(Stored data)
━━━━━━
/-- vadd (R95). -/
def execVadd (ty : IType) (km : KReg) (kz : Bool) (d a b : VReg) : State → Host.Outcome State Fault Refusal := vInt ty km kz d a b (· + ·)
/-- vsub (R95). -/
def execVsub (ty : IType) (km : KReg) (kz : Bool) (d a b : VReg) : State → Host.Outcome State Fault Refusal := vInt ty km kz d a b (· - ·)
/-- vmul (R95). -/
def execVmul (ty : IType) (km : KReg) (kz : Bool) (d a b : VReg) : State → Host.Outcome State Fault Refusal := vInt ty km kz d a b (· * ·)
/-- vmulh (R95). -/
def execVmulh (ty : IType) (km : KReg) (kz : Bool) (d a b : VReg) : State → Host.Outcome State Fault Refusal := vBits km kz d a b (opVmulh ty)
/-- vmin (R95). -/
def execVmin (ty : IType) (km : KReg) (kz : Bool) (d a b : VReg) : State → Host.Outcome State Fault Refusal := vBits km kz d a b (opVmin ty)
/-- vmax (R95). -/
def execVmax (ty : IType) (km : KReg) (kz : Bool) (d a b : VReg) : State → Host.Outcome State Fault Refusal := vBits km kz d a b (opVmax ty)
/-- vabs (R95). -/
def execVabs (km : KReg) (kz : Bool) (d a : VReg) : State → Host.Outcome State Fault Refusal := vInt1 .i32 km kz d a (fun x => (x.natAbs : Int))
/-- vneg (R95). -/
def execVneg (ty : IType) (km : KReg) (kz : Bool) (d a : VReg) : State → Host.Outcome State Fault Refusal := vInt1 ty km kz d a (fun x => -x)
/-- vand (R95). -/
def execVand (_ty : IType) (km : KReg) (kz : Bool) (d a b : VReg) : State → Host.Outcome State Fault Refusal := vBits km kz d a b (· &&& ·)
/-- vor (R95). -/
def execVor (_ty : IType) (km : KReg) (kz : Bool) (d a b : VReg) : State → Host.Outcome State Fault Refusal := vBits km kz d a b (· ||| ·)
/-- vxor (R95). -/
def execVxor (_ty : IType) (km : KReg) (kz : Bool) (d a b : VReg) : State → Host.Outcome State Fault Refusal := vBits km kz d a b (· ^^^ ·)
/-- vnot (R95). -/
def execVnot (_ty : IType) (km : KReg) (kz : Bool) (d a : VReg) : State → Host.Outcome State Fault Refusal :=
  vForm (useDA km kz d a) km kz d (fun s l => ~~~(s.ln a l))
/-- vshl (R95). -/
def execVshl (_ty : IType) (km : KReg) (kz : Bool) (d a b : VReg) : State → Host.Outcome State Fault Refusal := vBits km kz d a b (fun x y => x <<< cnt5 y)
/-- vshr (R95). -/
def execVshr (_ty : IType) (km : KReg) (kz : Bool) (d a b : VReg) : State → Host.Outcome State Fault Refusal := vBits km kz d a b (fun x y => x >>> cnt5 y)
/-- vsar (R95). -/
def execVsar (_ty : IType) (km : KReg) (kz : Bool) (d a b : VReg) : State → Host.Outcome State Fault Refusal := vBits km kz d a b (fun x y => x.sshiftRight (cnt5 y))
/-- vmad (R95): the exact x y + z, reduced once. -/
def execVmad (ty : IType) (km : KReg) (kz : Bool) (d a b c : VReg) : State → Host.Outcome State Fault Refusal :=
  vForm (useDABC km kz d a b c) km kz d (fun s l =>
    outInt ty s.sat (inInt ty (s.ln a l) * inInt ty (s.ln b l) + inInt ty (s.ln c l)))
/-- vcmp.cc (R96). -/
def execVcmp (cc : Cc) (km : KReg) (kz : Bool) (d : KReg) (a b : VReg) : State → Host.Outcome State Fault Refusal :=
  kForm ((useV [a, b] [wk d, rv a, rv b]).masked km kz) km kz d (fun s l => cond cc (s.ln a l) (s.ln b l))

/-! ### Masks (R97) -/

/-- A form that writes kD from two masks. -/
def kBits (d a b : KReg) (op : BitVec 16 → BitVec 16 → BitVec 16) : State → Host.Outcome State Fault Refusal :=
  regForm (useA [wk d, rk a, rk b]) (fun s => s.setK d.toNat (op (s.K a.toNat) (s.K b.toNat)))

/-- kand (R97). -/
def execKand (d a b : KReg) : State → Host.Outcome State Fault Refusal := kBits d a b (· &&& ·)
/-- kor (R97). -/
def execKor (d a b : KReg) : State → Host.Outcome State Fault Refusal := kBits d a b (· ||| ·)
/-- kxor (R97). -/
def execKxor (d a b : KReg) : State → Host.Outcome State Fault Refusal := kBits d a b (· ^^^ ·)
/-- kandn (R97). -/
def execKandn (d a b : KReg) : State → Host.Outcome State Fault Refusal := kBits d a b (fun x y => x &&& ~~~y)
/-- knot (R97). -/
def execKnot (d a : KReg) : State → Host.Outcome State Fault Refusal := regForm (useA [wk d, rk a]) (fun s => s.setK d.toNat (~~~(s.K a.toNat)))
/-- kmov (R97). -/
def execKmov (d a : KReg) : State → Host.Outcome State Fault Refusal := regForm (useA [wk d, rk a]) (fun s => s.setK d.toNat (s.K a.toNat))
/-- kpop (R97). -/
def execKpop (d : AReg) (a : KReg) : State → Host.Outcome State Fault Refusal :=
  regForm (useA [wa d, rk a]) (fun s => s.setA d.toNat (BitVec.ofNat 64 (popcount (s.K a.toNat))))
/-- kfirst (R97). -/
def execKfirst (d : AReg) (a : KReg) : State → Host.Outcome State Fault Refusal :=
  regForm (useA [wa d, rk a]) (fun s => s.setA d.toNat (BitVec.ofNat 64 (firstLane (s.K a.toNat))))
/-- kset (R97). -/
def execKset (d : KReg) (a : AReg) : State → Host.Outcome State Fault Refusal :=
  regForm (useA [wk d, ra a]) (fun s => s.setK d.toNat ((s.A a.toNat).extractLsb' 0 16))

/-! ### Constants and lane moves (R98, R99) -/

/-- vli (R98). -/
def execVli (km : KReg) (kz : Bool) (d : VReg) (a : AReg) (imm : W32) : State → Host.Outcome State Fault Refusal :=
  vForm ((useV [d] [wv d, ra a]).masked km kz) km kz d (fun s _ => (s.A a.toNat + imm.signExtend 64).extractLsb' 0 32)
/-- vbcast (R99). -/
def execVbcast (ln : BitVec 4) (km : KReg) (kz : Bool) (d a : VReg) : State → Host.Outcome State Fault Refusal :=
  vForm (useDA km kz d a) km kz d (fun s _ => s.ln a ln.toNat)
/-- viota (R99). -/
def execViota (km : KReg) (kz : Bool) (d : VReg) : State → Host.Outcome State Fault Refusal :=
  vForm ((useV [d] [wv d]).masked km kz) km kz d (fun _ l => BitVec.ofNat 32 l)
/-- vperm (R99). -/
def execVperm (km : KReg) (kz : Bool) (d a b : VReg) : State → Host.Outcome State Fault Refusal :=
  vForm (useDAB km kz d a b) km kz d (fun s l => s.ln a ((s.ln b l).toNat % 16))
/-- vrotl (R99). -/
def execVrotl (ln : BitVec 4) (km : KReg) (kz : Bool) (d a : VReg) : State → Host.Outcome State Fault Refusal :=
  vForm (useDA km kz d a) km kz d (fun s l => s.ln a ((l + ln.toNat) % 16))
/-- vext (R99). -/
def execVext (ln : BitVec 4) (d : AReg) (a : VReg) : State → Host.Outcome State Fault Refusal :=
  regForm (useV [a] [wa d, rv a]) (fun s => s.setA d.toNat ((s.ln a ln.toNat).setWidth 64))
/-- vins (R99): the other lanes are unchanged. -/
def execVins (ln : BitVec 4) (d : VReg) (a : AReg) : State → Host.Outcome State Fault Refusal :=
  regForm { useV [d] [wv d, ra a] with wr := .one } (fun s =>
    s.setVm d.toNat (1#16 <<< ln.toNat) false (ofLanes (fun _ => (s.A a.toNat).extractLsb' 0 32)))
/-- vmov (R99). -/
def execVmov (km : KReg) (kz : Bool) (d a : VReg) : State → Host.Outcome State Fault Refusal := vForm (useDA km kz d a) km kz d (fun s l => s.ln a l)

/-! ### Reductions and scans (R108) -/

/-- The leaves of the lane tree: the active lanes of va. -/
def Slot.leaf {α : Type} (s : Slot) (km : KReg) (a : VReg) (f : W32 → α) (l : Nat) : Option α :=
  if (s.K km.toNat).getLsbD l then some (f (s.ln a l)) else none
━━━━━━
EXERCISE DIRECTIONS: Each line from the beginning of the entries to the line with "def execVnot (_ty" must be repeated exactly, with both end lines kept and no other lines given.

OUTPUT OF THE TASK:
/-- vadd (R95). -/
def execVadd (ty : IType) (km : KReg) (kz : Bool) (d a b : VReg) : State → Host.Outcome State Fault Refusal := vInt ty km kz d a b (· + ·)
/-- vsub (R95). -/
def execVsub (ty : IType) (km : KReg) (kz : Bool) (d a b : VReg) : State → Host.Outcome State Fault Refusal := vInt ty km kz d a b (· - ·)
/-- vmul (R95). -/
def execVmul (ty : IType) (km : KReg) (kz : Bool) (d a b : VReg) : State → Host.Outcome State Fault Refusal := vInt ty km kz d a b (· * ·)
/-- vmulh (R95). -/
def execVmulh (ty : IType) (km : KReg) (kz : Bool) (d a b : VReg) : State → Host.Outcome State Fault Refusal := vBits km kz d a b (opVmulh ty)
/-- vmin (R95). -/
def execVmin (ty : IType) (km : KReg) (kz : Bool) (d a b : VReg) : State → Host.Outcome State Fault Refusal := vBits km kz d a b (opVmin ty)
/-- vmax (R95). -/
def execVmax (ty : IType) (km : KReg) (kz : Bool) (d a b : VReg) : State → Host.Outcome State Fault Refusal := vBits km kz d a b (opVmax ty)
/-- vabs (R95). -/
def execVabs (km : KReg) (kz : Bool) (d a : VReg) : State → Host.Outcome State Fault Refusal := vInt1 .i32 km kz d a (fun x => (x.natAbs : Int))
/-- vneg (R95). -/
def execVneg (ty : IType) (km : KReg) (kz : Bool) (d a : VReg) : State → Host.Outcome State Fault Refusal := vInt1 ty km kz d a (fun x => -x)
/-- vand (R95). -/
def execVand (_ty : IType) (km : KReg) (kz : Bool) (d a b : VReg) : State → Host.Outcome State Fault Refusal := vBits km kz d a b (· &&& ·)
/-- vor (R95). -/
def execVor (_ty : IType) (km : KReg) (kz : Bool) (d a b : VReg) : State → Host.Outcome State Fault Refusal := vBits km kz d a b (· ||| ·)
/-- vxor (R95). -/
def execVxor (_ty : IType) (km : KReg) (kz : Bool) (d a b : VReg) : State → Host.Outcome State Fault Refusal := vBits km kz d a b (· ^^^ ·)
/-- vnot (R95). -/
def execVnot (_ty : IType) (km : KReg) (kz : Bool) (d a : VReg) : State → Host.Outcome State Fault Refusal :=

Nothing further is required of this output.